7 2.4 Lanskap Agroforestri Lanskap agroforestri (agroforestry landscape) merupakan objek bentang alam yang dalam penggunaannya dimanfaatkan untuk kegiatan yang berpola agroforestri (Arifin et al., 2009). Secara sederhana, agroforestri berarti menanam pepohonan di lahan pertanian, dan harus diingat bahwa petani atau masyarakat adalah elemen pokoknya (subyek). Dengan demikian kajian agroforestri tidak hanya terfokus pada masalah teknik dan biofisik saja tetapi juga masalah sosial, ekonomi dan budaya yang selalu berubah dari waktu ke waktu, sehingga agroforestri merupakan cabang ilmu yang dinamis. Pengklasifikasian agroforestri dapat didasarkan pada berbagai aspek sesuai dengan perspektif dan kepentingannya. Pengklasifikasian agroforestri yang paling umum, tetapi juga sekaligus yang paling mendasar adalah ditinjau dari komponen yang menyusunnya.

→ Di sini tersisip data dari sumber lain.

-- ==== Sys2Proof/Machine/Core.lean ====
section
/-! DEFINITION. The machine as the host sees it. -/

def Sys2Proof.core : Host.Core :=
  { State := Sys2Proof.Machine.State
    Fault := Sys2Proof.Machine.Fault
    Refusal := Sys2Proof.Machine.Refusal
    step := Sys2Proof.Machine.step
    reset := Sys2Proof.Machine.State.reset }
end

Pengklasifikasian ini justru akan sangat membantu dalam menganalisis setiap bentuk implementasi agroforestri yang dijumpai di lapangan secara lebih mendalam, guna mengoptimalkan fungsi dan manfaatnya bagi masyarakat atau para pemilik lahan. Komponen penyusun utama agroforestri adalah komponen kehutanan, pertanian, dan/atau peternakan. Menurut Sardjono et al., (2003) Ditinjau dari komponen penyusunnya, agroforestri dapat diklasifikasikan sebagai berikut: a. Agrosilvikultur Agrosilvikultur adalah sistem agroforestri yang mengkombinasikan komponen kehutanan (atau tanaman berkayu/ woody plants) dengan komponen pertanian (atau tanaman non-kayu). Tanaman berkayu dimaksudkan yang berdaur panjang (tree crops/ perenial) dan tanaman non-kayu dari jenis tanaman semusim (annual crops). Dalam agrosilvikultur, ditanam pohon serbaguna atau pohon dalam rangka fungsi lindung pada lahan. b. Silvopastura Sistem agroforestri yang meliputi komponen kehutanan (atau tanaman berkayu) dengan komponen peternakan (atau binatang ternak/pasture) disebut sebagai sistem silvopastura. Beberapa contoh silvopastura, antara lain: Pohon atau perdu pada padang penggembalaan (Trees and shrubs on pastures), atau produksi terpadu antara ternak dan produk kayu (integrated production of animals
8 and wood products). Kedua komponen dalam silvopastura seringkali tidak dijumpai pada ruang dan waktu yang sama (misal: penanaman rumput hijauan ternak di bawah tegakan pinus). Meskipun demikian, banyak pegiat agroforestri tetap mengelompokkannya dalam silvopastura, karena interaksi aspek konservasi dan ekonomi bersifat nyata dan terdapat komponen berkayu pada manajemen lahan yang sama. c. Agrosilvopastura Agrosilvopastura adalah pengkombinasian komponen berkayu (kehutanan) dengan pertanian (semusim) dan sekaligus peternakan/binatang pada unit manajemen lahan yang sama. Tegakan hutan alam bukan merupakan sistem agrosilvopastura, walaupun ketiga komponen pendukungnya juga bisa dijumpai dalam ekosistem dimaksud. Pengkombinasian dalam agrosilvopastura dilakukan secara terencana untuk mengoptimalkan fungsi produksi dan jasa (khususnya komponen berkayu/kehutanan) kepada manusia/masyarakat. Tidak tertutup kemungkinan bahwa kombinasi dimaksud juga didukung oleh permudaan alam dan satwa liar. Interaksi komponen agroforestri secara alami ini mudah diidentifikasi. Interaksi paling sederhana sebagai contoh, adalah peranan tegakan bagi penyediaan pakan satwa liar, dan sebaliknya fungsi satwa liar bagi proses penyerbukan atau regenerasi tegakan, serta sumber protein hewani bagi petani pemilik lahan.